Activity:
Sift the material for lines containing "written", and return them.

BEGIN

-- ==== Sys2Proof/Tests/Slice0.lean ====
section
/-! SUPPORT. Small tests and witnesses. The expected values come from the examples of the rules and from
95_test_vectors.md, or are worked by hand from the rule named; each step test is about one step. -/

namespace Sys2Proof.Tests

set_option Elab.async false
set_option synthInstance.maxHeartbeats 1000000
set_option synthInstance.maxSize 10000

open Sys2Proof.Machine

/-! ## Helpers -/

/-- The reference parameters with a change. -/
abbrev refP : Params := referenceParams

/-- A reset machine of the given parameters whose register words were written. -/
def withRegs (p : Params) (ws : List (Nat × Word)) : State :=
  ws.foldl (fun s w => s.regApply w.1 w.2) (State.resetWith p)

/-- PHV_A of 95_test_vectors.md. -/
def phvA : Phv := ⟨[0x12, 0x34, 0x56, 0x78], 15, 1, 2⟩

/-- The state with a context open on PHV_A and CacheId 7. -/
def opened (s : State) : State := s.openContext phvA 7

/-- A stopped block. -/
def stopped (s : State) : State := s.takeFault ⟨.illegalOp, .code 0⟩ 0 []

/-- The next state of an outcome, or a stopped one. -/
def out (o : Host.Outcome State Fault Refusal) : State :=
  match o with
  | .next t => t
  | _ => stopped (State.resetWith refP)

/-- The response of an outcome. -/
def resp (o : Host.Outcome State Fault Refusal) : Option Response := (out o).response

/-- The code of the fault that an outcome records. -/
def raised (o : Host.Outcome State Fault Refusal) : Option FaultCode := (out o).fault.map EventRecord.code

/-- An outcome is a next state. -/
def goes (o : Host.Outcome State Fault Refusal) : Bool :=
  match o with
  | .next _ => true
  | _ => false

/-- S0. -/
def s0 : State := State.resetWith refP

/-- The register words of S_SRAM. -/
def sramRegs : List (Nat × Word) :=
  [(0, 0x12100200), (2, 0x100), (3, 0x908), (9, 0x83), (10, 0xFFFF), (12, 3), (13, 0xA0), (14, 0x00830000)]

/-- S_SRAM with a context open. -/
def sSram (p : Params) : State := opened ((withRegs p sramRegs).putSram 0 0 2 1 ⟨true, 0x34, 0xFF, 2⟩)

/-- S_SRAM with both slots of the word hitting and driving bus 2 (the setting of V-S4). -/
def sTwo (p : Params) : State := ((sSram p).regApply 13 0xAA).putSram 0 0 2 0 ⟨true, 0x34, 0xFF, 2⟩

/-- The registers and entries of program 2. -/
def sTcam : State :=
  opened ((((withRegs refP [(4, 0x8B8A8988), (5, 0x8F8E8D8C), (8, 0x08050000), (15, 0x00870000)]).putTcam 0 2
    ⟨true, 0xCF, 0x3F⟩).putTcam 0 6 ⟨true, 0xCB, 0x34⟩).putTcam 0 1 ⟨true, 0xFF, 0xFF⟩)

/-- S_ST. -/
def sStash : State :=
  opened (((withRegs refP [(3, 0x9000)]).putStash 1 0 ⟨true, 0x34, 0xFF, 2, 0x102⟩).putStash 1 1
    ⟨true, 0x30, 0xF0, 2, 0x200⟩)

/-- The registers of S_PR, word 20 given, in a started pass of thread 0. -/
def sPred (p : Params) (w20 : Word) : State :=
  (withRegs p [(16, 0x00191100), (17, 0x00110011), (20, w20)]).startPass 1

/-- An atomic window. -/
def sWindow (p : Params) (buffering : Bool) (buf : List (Nat × Word)) : State :=
  { State.resetWith p with atomic := ⟨.begun, buffering, buf, 0, 0⟩ }

/-- The reference parameters with both relax flags set. -/
def relaxed : Params := { refP with relaxMultiHit := true, relaxColorBus := true }

/-! ## Ill-formed commands -/

theorem test_wf_refuses_index_of_three_bytes : (Instr.hashBit 65536 0).wellFormed refP = false := by decide +kernel
theorem test_wf_refuses_second_operand : (Instr.hashBit 0 65536).wellFormed refP = false := by decide +kernel
theorem test_wf_refuses_value_of_two_bytes :
    (Instr.sramEntryWrite 0 0 0 0 256 0 0).wellFormed refP = false := by decide +kernel
theorem test_wf_refuses_flag_of_two_bytes : (Instr.predStart 256).wellFormed refP = false := by decide +kernel
theorem test_wf_refuses_offset_of_five_bytes : (Instr.cfgRead (2 ^ 32)).wellFormed refP = false := by decide +kernel
theorem test_wf_refuses_short_phv :
    (Instr.lookupBegin ⟨[1, 2, 3], 0, 0, 0⟩ 7).wellFormed refP = false := by decide +kernel
theorem test_wf_refuses_wide_valid_bits :
    (Instr.lookupBegin { phvA with valid := 256 } 7).wellFormed refP = false := by decide +kernel
theorem test_wf_admits_operand_out_of_bounds : (Instr.hashBit 65535 65535).wellFormed refP = true := by decide +kernel

/-! ## Decoding, the bytes written out by R101 and R113 -/

theorem test_decode_lookupBegin :
    decode refP [0x01, 0x12, 0x34, 0x56, 0x78, 0x0F, 0x01, 0x02, 0x07, 0, 0, 0, 0, 0, 0, 0]
      = .command (.lookupBegin phvA 7) [] := by decide +kernel
theorem test_decode_lookupEnd : decode refP [0x02] = .command .lookupEnd [] := by decide +kernel
theorem test_decode_hashBit : decode refP [0x10, 1, 0, 2, 1] = .command (.hashBit 1 258) [] := by decide +kernel
theorem test_decode_hashGroup : decode refP [0x11, 0, 1] = .command (.hashGroup 256) [] := by decide +kernel
theorem test_decode_xbarMatch : decode refP [0x18, 1, 0] = .command (.xbarMatch 1) [] := by decide +kernel
theorem test_decode_xbarHash : decode refP [0x19, 0x02] = .command .xbarHash [0x02] := by decide +kernel
theorem test_decode_xbarTcam : decode refP [0x1A, 1, 0] = .command (.xbarTcam 1) [] := by decide +kernel
theorem test_decode_sramEntryWrite :
    decode refP [0x20, 0, 0, 1, 0, 2, 0, 3, 0, 0x34, 0xFF, 0x02]
      = .command (.sramEntryWrite 0 1 2 3 0x34 0xFF 2) [] := by decide +kernel
theorem test_decode_sramEntryClear :
    decode refP [0x21, 4, 0, 3, 0, 2, 0, 1, 0] = .command (.sramEntryClear 4 3 2 1) [] := by decide +kernel
theorem test_decode_sramLookup :
    decode refP [0x22, 0, 0, 3, 0, 1] = .command (.sramLookup 0 3 1) [] := by decide +kernel
theorem test_decode_tcamSetValueMask :
    decode refP [0x28, 0, 0, 2, 0, 0x30, 0xF0] = .command (.tcamSetValueMask 0 2 0x30 0xF0) [] := by decide +kernel
theorem test_decode_tcamClear : decode refP [0x29, 1, 0, 7, 0] = .command (.tcamClear 1 7) [] := by decide +kernel
theorem test_decode_tcamGet : decode refP [0x2A, 0, 0, 2, 0] = .command (.tcamGet 0 2) [] := by decide +kernel
theorem test_decode_tcamLookup : decode refP [0x2B, 1, 0] = .command (.tcamLookup 1) [] := by decide +kernel
theorem test_decode_tcamLookupRaw :
    decode refP [0x2C, 0, 0, 0x3A, 0xC5] = .command (.tcamLookupRaw 0 0x3A 0xC5) [] := by decide +kernel
theorem test_decode_ltcamLookup : decode refP [0x2D, 1, 0] = .command (.ltcamLookup 1) [] := by decide +kernel
theorem test_decode_stashWrite :
    decode refP [0x30, 1, 0, 2, 0, 0x34, 0xFF, 0x02, 0x02, 0x01, 0, 0x80]
      = .command (.stashWrite 1 2 0x34 0xFF 2 0x80000102) [] := by decide +kernel
theorem test_decode_stashClear : decode refP [0x31, 1, 0, 2, 0] = .command (.stashClear 1 2) [] := by decide +kernel
theorem test_decode_stashLookup : decode refP [0x32, 1, 0, 1] = .command (.stashLookup 1 1) [] := by decide +kernel
theorem test_decode_stashInhibit :
    decode refP [0x33, 1, 0, 2, 0, 2, 1, 0, 0] = .command (.stashInhibit 1 2 0x102) [] := by decide +kernel
theorem test_decode_stashHitInhibited :
    decode refP [0x34, 1, 0, 2, 0, 3, 1, 0, 0] = .command (.stashHitInhibited 1 2 0x103) [] := by decide +kernel
theorem test_decode_rbMatchCb : decode refP [0x38, 1, 2, 0] = .command (.rbMatchCb 1 2) [] := by decide +kernel
theorem test_decode_rbTcamCb : decode refP [0x39, 1, 0] = .command (.rbTcamCb 1) [] := by decide +kernel
theorem test_decode_rbBusOwner : decode refP [0x3A, 0, 2, 0] = .command (.rbBusOwner 0 2) [] := by decide +kernel
theorem test_decode_rbLtBuses : decode refP [0x3B, 1, 12, 0] = .command (.rbLtBuses 1 12) [] := by decide +kernel
theorem test_decode_rbLtcamOwner : decode refP [0x3C, 1, 0] = .command (.rbLtcamOwner 1) [] := by decide +kernel
theorem test_decode_rbArbitrate : decode refP [0x3D, 3, 0] = .command (.rbArbitrate 3) [] := by decide +kernel
theorem test_decode_predStart : decode refP [0x40, 5] = .command (.predStart 5) [] := by decide +kernel
theorem test_decode_predGw :
    decode refP [0x41, 2, 1, 1, 0, 5] = .command (.predGw 0x102 1 0 5) [] := by decide +kernel
theorem test_decode_predFirst : decode refP [0x42, 2, 0] = .command (.predFirst 2) [] := by decide +kernel
theorem test_decode_predNext : decode refP [0x43, 0, 0, 0xFF] = .command (.predNext 0 0xFF) [] := by decide +kernel
theorem test_decode_predEnd : decode refP [0x44] = .command .predEnd [] := by decide +kernel
theorem test_decode_predGet : decode refP [0x45, 4, 0, 2, 0] = .command (.predGet 4 2) [] := by decide +kernel
theorem test_decode_colorReset : decode refP [0x48] = .command .colorReset [] := by decide +kernel
theorem test_decode_colorSetRight :
    decode refP [0x49, 1, 0, 2, 0, 3, 0, 0x10] = .command (.colorSetRight 1 2 3 0x10) [] := by decide +kernel
theorem test_decode_ovfSetRight :
    decode refP [0x4A, 1, 0, 2, 0, 3, 0, 1] = .command (.ovfSetRight 1 2 3 1) [] := by decide +kernel
theorem test_decode_colorRead : decode refP [0x4B, 1, 0] = .command (.colorRead 1) [] := by decide +kernel
theorem test_decode_cfgRead : decode refP [0x50, 0x0E, 0, 0, 0] = .command (.cfgRead 14) [] := by decide +kernel
theorem test_decode_cfgWrite :
    decode refP [0x51, 0x0E, 0, 0, 0, 0, 0, 0x83, 0] = .command (.cfgWrite 14 0x00830000) [] := by decide +kernel
theorem test_decode_atomicBegin : decode refP [0x52, 1] = .command (.atomicBegin 1) [] := by decide +kernel
theorem test_decode_atomicEnd : decode refP [0x53] = .command .atomicEnd [] := by decide +kernel
theorem test_decode_atomicQuery : decode refP [0x54] = .command .atomicQuery [] := by decide +kernel
theorem test_decode_illegal : decode refP [0x55, 1] = .illegal 0x55 [1] := by decide +kernel
theorem test_decode_truncated : decode refP [0x10, 1, 0, 2] = .truncated := by decide +kernel
theorem test_tableWord_colorSetRight :
    decodeTableWord 64 0x1000010000000149 = some (.colorSetRight 1 0 1 0x10) := by decide +kernel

END

Answer to the exercise:
/-- A reset machine of the given parameters whose register words were written. -/
/-! ## Decoding, the bytes written out by R101 and R113 -/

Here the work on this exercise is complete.